Downloading 11785-hw1p2-f23.zip to /content
 99% 3.96G/3.99G [00:21<00:00, 258MB/s]
100% 3.99G/3.99G [00:21<00:00, 201MB/s]


# Dataset

This section covers the dataset/dataloader class for speech data.

In [None]:
# Dataset class to load train and validation data

class AudioDataset(torch.utils.data.Dataset):

    def __init__(self, root, phonemes = PHONEMES, context=0, partition= "train-clean-100"): # Feel free to add more arguments

        self.context    = context
        self.phonemes   = phonemes

        self.mfcc_dir       = os.path.join(root, partition,"mfcc")

        self.transcript_dir = os.path.join(root, partition, "transcript")

        mfcc_names          = os.listdir(self.mfcc_dir)

        transcript_names    = os.listdir(self.transcript_dir)

        # Making sure that we have the same no. of mfcc and transcripts
        assert len(mfcc_names) == len(transcript_names)

        # if len(mfcc_names) > 20000:
        #   mfcc_names = mfcc_names[:15000]
        #   transcript_names = transcript_names[:15000]
        # the above code is to limit the training data for a faster run while testing code

        self.mfccs, self.transcripts = [], []

        # TODO: Iterate through mfccs and transcripts
        for i in range(len(mfcc_names)):
        #   Load a single mfcc
            mfcc = np.load(os.path.join(self.mfcc_dir, mfcc_names[i]), allow_pickle=True)

        #   Do Cepstral Normalization of mfcc (explained in writeup)
            # Cepstral Normalization
            mean = np.mean(mfcc)
            std = np.std(mfcc)
            mfcc = (mfcc - mean) / std
        #   Load the corresponding transcript
            transcript  = np.load(os.path.join(self.transcript_dir, transcript_names[i]))[1:-1]

            # Note that SOS will always be in the starting and EOS at end, as the name suggests.
        #   Append each mfcc to self.mfcc, transcript to self.transcript
            self.mfccs.append(mfcc)
            self.transcripts.append(transcript)

        # NOTE:
        # Each mfcc is of shape T1 x 28, T2 x 28, ...
        # Each transcript is of shape (T1+2), (T2+2),... before removing [SOS] and [EOS]
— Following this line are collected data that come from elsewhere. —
-- ==== Sys2Proof/Laws/State.lean ====
section
/-! SUPPORT. One lemma per field of State per update (true by rfl), so that no proof unfolds a record update. -/

namespace Sys2Proof.Machine

@[simp] theorem openStream_params (s : State) : s.openStream.params = s.params := rfl
@[simp] theorem openStream_w (s : State) : s.openStream.w = s.w := rfl
@[simp] theorem openStream_mode (s : State) : s.openStream.mode = s.mode := rfl
@[simp] theorem openStream_atkGe (s : State) : s.openStream.atkGe = s.atkGe := rfl
@[simp] theorem openStream_packLe (s : State) : s.openStream.packLe = s.packLe := rfl
@[simp] theorem openStream_frameW (s : State) : s.openStream.frameW = s.frameW := rfl
@[simp] theorem openStream_frameH (s : State) : s.openStream.frameH = s.frameH := rfl
@[simp] theorem openStream_tileValid (s : State) : s.openStream.tileValid = s.tileValid := rfl
@[simp] theorem openStream_tileLoading (s : State) : s.openStream.tileLoading = s.tileLoading := rfl
@[simp] theorem openStream_tileSide (s : State) : s.openStream.tileSide = s.tileSide := rfl
@[simp] theorem openStream_tileCount (s : State) : s.openStream.tileCount = s.tileCount := rfl
@[simp] theorem openStream_tlut (s : State) : s.openStream.tlut = s.tlut := rfl
@[simp] theorem openStream_active (s : State) : s.openStream.active = true := rfl
@[simp] theorem openStream_col (s : State) : s.openStream.col = s.col := rfl
@[simp] theorem openStream_row (s : State) : s.openStream.row = s.row := rfl
@[simp] theorem openStream_acc0 (s : State) : s.openStream.acc0 = s.acc0 := rfl
@[simp] theorem openStream_acc1 (s : State) : s.openStream.acc1 = s.acc1 := rfl
@[simp] theorem openStream_acc2 (s : State) : s.openStream.acc2 = s.acc2 := rfl
@[simp] theorem openStream_packAcc (s : State) : s.openStream.packAcc = s.packAcc := rfl
@[simp] theorem openStream_packN (s : State) : s.openStream.packN = s.packN := rfl
@[simp] theorem openStream_pbuf (s : State) : s.openStream.pbuf = s.pbuf := rfl
@[simp] theorem openStream_payloadLen (s : State) : s.openStream.payloadLen = s.payloadLen := rfl
@[simp] theorem openStream_payloadRows (s : State) : s.openStream.payloadRows = s.payloadRows := rfl
@[simp] theorem openStream_cmdCount (s : State) : s.openStream.cmdCount = s.cmdCount := rfl
@[simp] theorem openStream_fault (s : State) : s.openStream.fault = s.fault := rfl
@[simp] theorem openStream_errCode (s : State) : s.openStream.errCode = s.errCode := rfl
@[simp] theorem openStream_errOpc (s : State) : s.openStream.errOpc = s.errOpc := rfl
@[simp] theorem openStream_errInfo (s : State) : s.openStream.errInfo = s.errInfo := rfl
@[simp] theorem openStream_errCmd (s : State) : s.openStream.errCmd = s.errCmd := rfl
@[simp] theorem openStream_out (s : State) : s.openStream.out = s.out := rfl
@[simp] theorem openStream_input (s : State) : s.openStream.input = s.input := rfl
@[simp] theorem openStream_transportReady (s : State) : s.openStream.transportReady = s.transportReady := rfl

@[simp] theorem closeStream_params (s : State) : s.closeStream.params = s.params := rfl
@[simp] theorem closeStream_w (s : State) : s.closeStream.w = s.w := rfl
@[simp] theorem closeStream_mode (s : State) : s.closeStream.mode = s.mode := rfl
@[simp] theorem closeStream_atkGe (s : State) : s.closeStream.atkGe = s.atkGe := rfl
@[simp] theorem closeStream_packLe (s : State) : s.closeStream.packLe = s.packLe := rfl
@[simp] theorem closeStream_frameW (s : State) : s.closeStream.frameW = s.frameW := rfl
@[simp] theorem closeStream_frameH (s : State) : s.closeStream.frameH = s.frameH := rfl
@[simp] theorem closeStream_tileValid (s : State) : s.closeStream.tileValid = s.tileValid := rfl
@[simp] theorem closeStream_tileLoading (s : State) : s.closeStream.tileLoading = s.tileLoading := rfl
@[simp] theorem closeStream_tileSide (s : State) : s.closeStream.tileSide = s.tileSide := rfl
@[simp] theorem closeStream_tileCount (s : State) : s.closeStream.tileCount = s.tileCount := rfl
@[simp] theorem closeStream_tlut (s : State) : s.closeStream.tlut = s.tlut := rfl
@[simp] theorem closeStream_active (s : State) : s.closeStream.active = false := rfl
@[simp] theorem closeStream_col (s : State) : s.closeStream.col = s.col := rfl
@[simp] theorem closeStream_row (s : State) : s.closeStream.row = s.row := rfl
@[simp] theorem closeStream_acc0 (s : State) : s.closeStream.acc0 = s.acc0 := rfl
@[simp] theorem closeStream_acc1 (s : State) : s.closeStream.acc1 = s.acc1 := rfl
@[simp] theorem closeStream_acc2 (s : State) : s.closeStream.acc2 = s.acc2 := rfl
@[simp] theorem closeStream_packAcc (s : State) : s.closeStream.packAcc = s.packAcc := rfl
@[simp] theorem closeStream_packN (s : State) : s.closeStream.packN = s.packN := rfl
@[simp] theorem closeStream_pbuf (s : State) : s.closeStream.pbuf = s.pbuf := rfl
@[simp] theorem closeStream_payloadLen (s : State) : s.closeStream.payloadLen = s.payloadLen := rfl
@[simp] theorem closeStream_payloadRows (s : State) : s.closeStream.payloadRows = s.payloadRows := rfl
@[simp] theorem closeStream_cmdCount (s : State) : s.closeStream.cmdCount = s.cmdCount := rfl
@[simp] theorem closeStream_fault (s : State) : s.closeStream.fault = s.fault := rfl
@[simp] theorem closeStream_errCode (s : State) : s.closeStream.errCode = s.errCode := rfl
@[simp] theorem closeStream_errOpc (s : State) : s.closeStream.errOpc = s.errOpc := rfl
@[simp] theorem closeStream_errInfo (s : State) : s.closeStream.errInfo = s.errInfo := rfl
@[simp] theorem closeStream_errCmd (s : State) : s.closeStream.errCmd = s.errCmd := rfl
@[simp] theorem closeStream_out (s : State) : s.closeStream.out = s.out := rfl
@[simp] theorem closeStream_input (s : State) : s.closeStream.input = s.input := rfl
@[simp] theorem closeStream_transportReady (s : State) : s.closeStream.transportReady = s.transportReady := rfl

@[simp] theorem openLoad_params (s : State) : s.openLoad.params = s.params := rfl
@[simp] theorem openLoad_w (s : State) : s.openLoad.w = s.w := rfl
@[simp] theorem openLoad_mode (s : State) : s.openLoad.mode = s.mode := rfl
@[simp] theorem openLoad_atkGe (s : State) : s.openLoad.atkGe = s.atkGe := rfl
@[simp] theorem openLoad_packLe (s : State) : s.openLoad.packLe = s.packLe := rfl
@[simp] theorem openLoad_frameW (s : State) : s.openLoad.frameW = s.frameW := rfl
@[simp] theorem openLoad_frameH (s : State) : s.openLoad.frameH = s.frameH := rfl
@[simp] theorem openLoad_tileValid (s : State) : s.openLoad.tileValid = s.tileValid := rfl
@[simp] theorem openLoad_tileLoading (s : State) : s.openLoad.tileLoading = true := rfl
@[simp] theorem openLoad_tileSide (s : State) : s.openLoad.tileSide = s.tileSide := rfl
@[simp] theorem openLoad_tileCount (s : State) : s.openLoad.tileCount = s.tileCount := rfl
@[simp] theorem openLoad_tlut (s : State) : s.openLoad.tlut = s.tlut := rfl
@[simp] theorem openLoad_active (s : State) : s.openLoad.active = s.active := rfl
@[simp] theorem openLoad_col (s : State) : s.openLoad.col = s.col := rfl
@[simp] theorem openLoad_row (s : State) : s.openLoad.row = s.row := rfl
@[simp] theorem openLoad_acc0 (s : State) : s.openLoad.acc0 = s.acc0 := rfl
@[simp] theorem openLoad_acc1 (s : State) : s.openLoad.acc1 = s.acc1 := rfl
@[simp] theorem openLoad_acc2 (s : State) : s.openLoad.acc2 = s.acc2 := rfl
@[simp] theorem openLoad_packAcc (s : State) : s.openLoad.packAcc = s.packAcc := rfl
@[simp] theorem openLoad_packN (s : State) : s.openLoad.packN = s.packN := rfl
@[simp] theorem openLoad_pbuf (s : State) : s.openLoad.pbuf = s.pbuf := rfl
@[simp] theorem openLoad_payloadLen (s : State) : s.openLoad.payloadLen = s.payloadLen := rfl
@[simp] theorem openLoad_payloadRows (s : State) : s.openLoad.payloadRows = s.payloadRows := rfl
@[simp] theorem openLoad_cmdCount (s : State) : s.openLoad.cmdCount = s.cmdCount := rfl
@[simp] theorem openLoad_fault (s : State) : s.openLoad.fault = s.fault := rfl
@[simp] theorem openLoad_errCode (s : State) : s.openLoad.errCode = s.errCode := rfl
@[simp] theorem openLoad_errOpc (s : State) : s.openLoad.errOpc = s.errOpc := rfl
@[simp] theorem openLoad_errInfo (s : State) : s.openLoad.errInfo = s.errInfo := rfl
@[simp] theorem openLoad_errCmd (s : State) : s.openLoad.errCmd = s.errCmd := rfl
@[simp] theorem openLoad_out (s : State) : s.openLoad.out = s.out := rfl
@[simp] theorem openLoad_input (s : State) : s.openLoad.input = s.input := rfl
@[simp] theorem openLoad_transportReady (s : State) : s.openLoad.transportReady = s.transportReady := rfl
        self.mfccs = np.vstack(self.mfccs)
        self.transcripts = np.hstack(self.transcripts)
        self.length = len(self.mfccs)

        # Padding context
        self.mfccs = np.pad(self.mfccs, ((context, context), (0,0)), mode='constant', constant_values=0)
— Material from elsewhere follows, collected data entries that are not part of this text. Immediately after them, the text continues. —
/-- No clause of the invariant reads the command channel. -/
theorem CoreInv.withInput {s : State} (hi : CoreInv s) (inp : List HostInput) : CoreInv { s with input := inp } :=
  { hi with }

theorem FaultCode.code_range {e : FaultCode} (he : e ≠ .none) : 1 ≤ e.code.toNat ∧ e.code.toNat ≤ 7 := by
  cases e with
  | none => exact absurd rfl he
  | _ => decide

/-- A fault of the core is recorded with a code of 1 to 7 and changes nothing else the invariant reads (R203, R206). -/
theorem CoreInv.takeFault {s : State} (hi : CoreInv s) {e : FaultCode} (he : e ≠ .none) (opc info : BitVec 8) :
    CoreInv (takeFault opc e info s) :=
  { hi with noRecord := by simp, record := fun _ => FaultCode.code_range he }

/-! ## Commands other than PIX -/

/-- The outcome is a next state, and that state meets the invariant. -/
def AnswersInv (r : StepOutcome) : Prop := ∃ t, r = .next t ∧ CoreInv t

theorem answersInv_raise {s : State} (hi : CoreInv s) {e : FaultCode} (he : e ≠ .none) (opc info : BitVec 8) :
    AnswersInv (raise opc e info s) := ⟨_, rfl, hi.takeFault he opc info⟩

theorem answersInv_complete {s : State} (hi : CoreInv s) : AnswersInv (complete s) := ⟨_, rfl, { hi with }⟩

theorem answersInv_finish {r : Except Fault State} {u : State} (hr : r = .ok u) (hi : CoreInv u) :
    AnswersInv (finish r) := hr ▸ answersInv_complete hi

/-- The legal widths (R24, R79 check 4). -/
theorem widthLegal_iff {p : Params} {w : BitVec 16} : widthLegal p w = true ↔ 1 ≤ w.toNat ∧ w.toNat ≤ p.maxWidth := by
  simp only [widthLegal, Bool.and_eq_true, decide_eq_true_eq]

/-- The legal tile sides (R29, R117). -/
theorem tileSideLegal_iff {p : Params} {side : BitVec 16} :
    tileSideLegal p side = true ↔ 1 ≤ side.toNat ∧ side.toNat ≤ p.tileMaxSide := by
  simp only [tileSideLegal, Bool.and_eq_true, decide_eq_true_eq]

theorem execSetw_keeps {s : State} (hi : CoreInv s) (w : BitVec 16) : AnswersInv (execSetw w s) := by
  unfold execSetw
  split
  · exact answersInv_raise hi (by decide) _ _
  · split
    · exact answersInv_raise hi (by decide) _ _
    · next hw ha =>
      obtain ⟨-, hwidth⟩ := widthLegal_iff.mp (by simpa using hw)
      exact answersInv_complete { hi with width := hwidth, stream := fun h => absurd h ha }

theorem execSetmode_keeps {s : State} (hi : CoreInv s) (m : BitVec 3) : AnswersInv (execSetmode m s) := by
  unfold execSetmode
  split
  · exact answersInv_raise hi (by decide) _ _
  · split
    · exact answersInv_raise hi (by decide) _ _
    · next ha =>
      exact answersInv_complete
        { hi with blueTile := fun h => absurd h ha, accumulators := fun h => absurd h ha }

theorem execSetcmp_keeps {s : State} (hi : CoreInv s) (atkGe packLe : Bool) :
    AnswersInv (execSetcmp atkGe packLe s) := by
  unfold execSetcmp
  split
  · exact answersInv_raise hi (by decide) _ _
  · exact answersInv_complete { hi with }

theorem execTlbegin_keeps {s : State} (hi : CoreInv s) (side : BitVec 16) : AnswersInv (execTlbegin side s) := by
  unfold execTlbegin
  split
  · exact answersInv_raise hi (by decide) _ _
  · split
    · exact answersInv_raise hi (by decide) _ _
    · next hempty hside =>
      have hv : s.tileValid = false ∧ s.tileLoading = false := by simpa using hempty
      obtain ⟨hone, hmax⟩ := tileSideLegal_iff.mp (by simpa using hside)
      exact answersInv_complete
        { hi with
          tileExclusive := by simp [hv.1]
          tileEmpty := by simp
          tileLoading := fun _ => ⟨hone, hmax, by simp, by simp [Memory.Written]⟩
          tileValid := by simp [hv.1] }

/-- A load in progress fits TLUT: TILE_SIDE² is at most the size of the space (R9, R59). -/
theorem area_le_tlutSize {p : Params} {n : Nat} (h : n ≤ p.tileMaxSide) : n * n ≤ tlutSize p := Nat.mul_le_mul h h

/-- Writing the next element extends the written part by one. -/
theorem Memory.written_write_next {α : Type} {m : Memory α} {n : Nat} (h : m.Written n) (v : α) :
    (m.write n v).Written (n + 1) := fun k hk => by
  rw [Memory.read_write]
  split
  · rfl
  · next hne => exact h k (by omega)

theorem execTldata_keeps {s : State} (hi : CoreInv s) (d : Byte) : AnswersInv (execTldata d s) := by
  unfold execTldata
  split
  · exact answersInv_raise hi (by decide) _ _
  · split
    · exact answersInv_raise hi (by decide) _ _
    · next hl hfull =>
      have hload : s.tileLoading = true := by simpa using hl
      obtain ⟨hside, hmax, hcount, hwritten⟩ := hi.tileLoading hload
      have hroom : s.tileCount.toNat < s.tileArea := lt_of_le_of_ne hcount hfull
      have hin : s.tileCount.toNat < tlutSize s.params := lt_of_lt_of_le hroom (area_le_tlutSize hmax)
      have hnext : (s.tileCount + 1).toNat = s.tileCount.toNat + 1 := by
        have harea : s.tileArea ≤ 65535 * 65535 :=
          Nat.mul_le_mul (Nat.le_of_lt_succ s.tileSide.isLt) (Nat.le_of_lt_succ s.tileSide.isLt)
        bv_omega
      have hvalid : s.tileValid = false := by
        have := hi.tileExclusive
        simp_all
      refine answersInv_finish (u := { s with
          tlut := s.tlut.write s.tileCount.toNat d, tileCount := s.tileCount + 1 }) ?_ ?_
      · simp [tileAppend, memWrite, hin]
      · exact
          { hi with
            tlut_wf := Memory.write_wf hi.tlut_wf _ _
            tlut_within := Memory.write_within hi.tlut_within hin _
            tileEmpty := by simp [hload]
            tileLoading := fun _ => ⟨hside, hmax, hnext.le.trans hroom, by
              simpa only [hnext] using Memory.written_write_next hwritten d⟩
            tileValid := by simp [hvalid] }

theorem execTlend_keeps {s : State} (hi : CoreInv s) : AnswersInv (execTlend s) := by
  unfold execTlend
  split
  · exact answersInv_raise hi (by decide) _ _
  · split
    · exact answersInv_raise hi (by decide) _ _
    · next hl hfull =>
      have hcount : s.tileCount.toNat = s.tileArea := not_not.mp hfull
      obtain ⟨hside, hmax, -, hwritten⟩ := hi.tileLoading (by simpa using hl)
      exact answersInv_complete
        { hi with
          blueTile := by simp
          tileExclusive := by simp
          tileEmpty := by simp
          tileLoading := by simp
          tileValid := fun _ => ⟨hside, hmax, hcount, hcount ▸ hwritten⟩ }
        self.transcripts = np.array(list(map(self.phonemes.index, self.transcripts)))

    def __len__(self):
        return self.length

    def __getitem__(self, ind):
        # Slice frames with context
        start = ind
        end = ind + 2*self.context+1

        # After slicing, you get an array of shape 2*context+1 x 28. But our MLP needs 1d data and not 2d.
        frames = self.mfccs[start:end, :].flatten() # TODO: Flatten to get 1d data

        frames      = torch.FloatTensor(frames) # Convert to tensors
        phonemes    = torch.tensor(self.transcripts[ind])
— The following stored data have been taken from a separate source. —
-- ==== Sys2Proof/Machine/Flags.lean ====
section
/-! DEFINITION. Codes of the small registers, the status word, the valid flags and the output ports
(10_state.md R23, R29, R31, R32, R34), and which phase admits which command (R33). -/

namespace Sys2Proof.Machine

open Sys2Proof

/-- The code of a phase (10_state.md R23, R27). -/
def phaseCode : Phase → BitVec 2
  | .idle => 0
  | .absorb => 1
  | .tailed => 2
  | .done => 3

/-- The code of a fault cause (10_state.md R29). -/
def causeCode : Cause → BitVec 2
  | .noFault => 0
  | .illegalOp => 1
  | .sequence => 2

/-- A block or a tail is legal in this phase: ABSORB only (10_state.md R33). -/
def absorbs : Phase → Bool
  | .idle => false
  | .absorb => true
  | .tailed => false
  | .done => false

/-- A finish is legal in this phase: ABSORB or TAILED (10_state.md R33). -/
def finishes : Phase → Bool
  | .idle => false
  | .absorb => true
  | .tailed => true
  | .done => false

/-- The command is legal in its engine's phase; the other engine's phase is not consulted (60_exceptions.md R213). -/
def inOrder (i : Instr) (ph32 ph128 : Phase) : Bool :=
  match i with
  | .nop => true
  | .init32 _ => true
  | .blk32 _ => absorbs ph32
  | .tail32 _ => absorbs ph32
  | .fin32 => finishes ph32
  | .init128 _ => true
  | .blk128 _ => absorbs ph128
  | .tail128 _ => absorbs ph128
  | .fin128 => finishes ph128

/-- The port `status`, `{EOP, 0, ECODE, ERR, PH128, PH32}` (R31). -/
def status (s : State) : BitVec 16 :=
  s.eop ++ 0#1 ++ causeCode s.ecode ++ BitVec.ofBool s.err ++ phaseCode s.ph128 ++ phaseCode s.ph32

/-- The port `dig32`, whatever the phase (R32). -/
def dig32 (s : State) : U32 := s.h32

/-- The flag `dig32_valid` (R34). -/
def dig32Valid (s : State) : Bool := decide (s.ph32 = .done) && !s.err

/-- The port `dig128_h1`, whatever the phase (R32). -/
def dig128H1 (s : State) : U64 := s.h1

/-- The port `dig128_h2`, whatever the phase (R32). -/
def dig128H2 (s : State) : U64 := s.h2

/-- The port `dig128 = {H1, H2}` (R32, 42_x64_128_engine.md R175). -/
def dig128 (s : State) : U128 := s.h1 ++ s.h2

/-- The flag `dig128_valid` (R34). -/
def dig128Valid (s : State) : Bool := decide (s.ph128 = .done) && !s.err

end Sys2Proof.Machine
end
        return frames, phonemes

In [None]:
class AudioTestDataset(torch.utils.data.Dataset):

    # Imp: Read the mfccs in sorted order, do NOT shuffle the data here or in your dataloader.
    def __init__(self, root, phonemes = PHONEMES, context =0, partition="test-clean"):

        self.mfcc_dir = os.path.join(root, partition, "mfcc")
        self.context = context
        self.phonemes = phonemes
        # Get sorted list of mfcc files
        mfcc_names = sorted(os.listdir(self.mfcc_dir))

        self.mfccs = []
        # Load mfccs in sorted order
        for name in mfcc_names:
            mfcc = np.load(os.path.join(self.mfcc_dir, name))
            # Apply CMS (Cepstral Normalization)
            mean = np.mean(mfcc) #mean = np.mean(mfcc, axis=0)
            std = np.std(mfcc) #std = np.std(mfcc, axis=0)
            mfcc = (mfcc - mean) / std
            self.mfccs.append(mfcc)

        # Concatenate all
        self.mfccs = np.vstack(self.mfccs) #
        self.length = len(self.mfccs)

        self.mfccs = np.pad(self.mfccs, ((context, context), (0,0)), mode='constant', constant_values=0)

    def __len__(self):
        return self.length

    def __getitem__(self, ind):
        start = ind
        end = ind + 2*self.context+1

        mfcc = self.mfccs[ind]
        frames = self.mfccs[start:end, :].flatten()
        frames  = torch.FloatTensor(frames)
        return frames

# Parameters Configuration

Storing your parameters and hyperparameters in a single configuration dictionary makes it easier to keep track of them during each experiment. It can also be used with weights and biases to log your parameters for each experiment and keep track of them across multiple experiments.

In [None]:
config = {
    'epochs'        : 50,
    'batch_size'    : 2048,
    'context'       : 28,
    'init_lr'       : 1e-3,
    'architecture'  : 'standard-cutoff',
    'dropout'     : 0.2,
    'root'  : '/content/data/11-785-f23-hw1p2'
    # Add more as you need them - e.g dropout values, weight decay, scheduler parameters
}

# Create Datasets

In [None]:
#Create a dataset object using the AudioDataset class for the training data
train_data = AudioDataset(root=config['root'],
                          context=config['context'])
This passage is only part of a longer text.